Provided information =
/-- The box of a child (R268). -/
def BvhNode.box (n : BvhNode) (c : Nat) : Beam.Box :=
  let side (o : Rat) (q a : Nat) : Rat := o + (q : Rat) * Beam.ratPow2 (n.ex.getD a 0)
  { lo := ⟨side n.origin.x (n.qlo.getD (3 * c) 0) 0, side n.origin.y (n.qlo.getD (3 * c + 1) 0) 1, side n.origin.z (n.qlo.getD (3 * c + 2) 0) 2⟩,
    hi := ⟨side n.origin.x (n.qhi.getD (3 * c) 0) 0, side n.origin.y (n.qhi.getD (3 * c + 1) 0) 1, side n.origin.z (n.qhi.getD (3 * c + 2) 0) 2⟩ }

/-- The offset of a child, in 32-byte units and not cut to 32 bits (R268, log 109). -/
def BvhNode.child (n : BvhNode) (c : Nat) : Nat :=
  let leaf := n.leafMask.testBit c
  let k := ((List.range c).filter fun i => n.cmask.testBit i && n.leafMask.testBit i == leaf).length
  if leaf then n.leafBase + 5 * k else n.innerBase + 4 * k

/-- A triangle of a leaf with its ID. -/
structure Tri where
  id : Nat
  v0 : Beam.Vec
  v1 : Beam.Vec
  v2 : Beam.Vec

/-- COUNT and TRIBASE of a leaf's first 16 bytes (R269, R270). -/
def leafHead (bs : List Byte) : Except Cause (Nat × Nat) :=
  let w := ofBytes (bs.take 8)
  let n := bits w 34 32
  if bits w 63 35 != 0 || ofBytes (bs.drop 8) != 0 || n == 0 || 4 < n then .error Cause.beamNode else .ok (n, bits w 31 0)

/-- The first n triangles of a leaf in their 36 bytes each (R269, R270). -/
def leafTris (n base : Nat) (bs : List Byte) : Except Cause (List Tri) :=
  let num (a : Nat) : Nat := ofBytes ((bs.drop a).take 4)
  if !((List.range (9 * n)).all fun k => Beam.finite (num (4 * k))) then .error Cause.beamNode
  else .ok ((List.range n).map fun k =>
    let v (c : Nat) : Beam.Vec := Beam.vecOf ((List.range 3).map fun a => num (36 * k + 12 * c + 4 * a))
    ⟨(base + k) % 2 ^ 32, v 0, v 1, v 2⟩)

namespace State

/-- The address of a node or leaf of n bytes of the BVH, BEAM_NODE when it leaves the bounds (R268, R270). -/
def bvhAddr (q : Query) (off n : Nat) : Except Cause Nat :=
  let a := q.bvh.cursor.toNat + 32 * off
  if !q.bvh.inBounds a n then .error Cause.beamNode else .ok a

def readNode (s : State) (j : BeamJob) (q : Query) (off : Nat) : Except Cause BvhNode := do
  BvhNode.ofBytes (← s.beamRead j spGlobal (← bvhAddr q off 128) 128)

/-- The triangles of a leaf: those that COUNT leaves out are not read (R269). -/
def readLeaf (s : State) (j : BeamJob) (q : Query) (off : Nat) : Except Cause (List Tri) := do
  let a ← bvhAddr q off 160
  let (n, base) ← leafHead (← s.beamRead j spGlobal a 16)
  leafTris n base (← s.beamRead j spGlobal (a + 16) (36 * n))

/-- What the homes do for the bytes of the BVH that a step reads (R237). -/
def touchBvh (s : State) (j : BeamJob) (q : Query) (off n : Nat) : State :=
  s.engTouch j.asJob spGlobal (q.bvh.cursor.toNat + 32 * off) n

/-! ### Ends of beam jobs -/

/-- The status word (R277). -/
def statusWord (j : BeamJob) (c : Option Cause) : Word :=
  BitVec.ofNat 32 (2 ^ 31 + b2n j.limit * 2 ^ 29 + b2n j.preempted * 2 ^ 28 + b2n c.isSome * 2 ^ 27 + j.splits * 2 ^ 16 +
    ((c.map BitVec.toNat).getD 0))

Instructions for the task = Please give back, exactly as it stands above, the stretch from the line with "def readNode (s" through the line with "def readLeaf (s", and no line outside it.

Task answer =
def readNode (s : State) (j : BeamJob) (q : Query) (off : Nat) : Except Cause BvhNode := do
  BvhNode.ofBytes (← s.beamRead j spGlobal (← bvhAddr q off 128) 128)

/-- The triangles of a leaf: those that COUNT leaves out are not read (R269). -/
def readLeaf (s : State) (j : BeamJob) (q : Query) (off : Nat) : Except Cause (List Tri) := do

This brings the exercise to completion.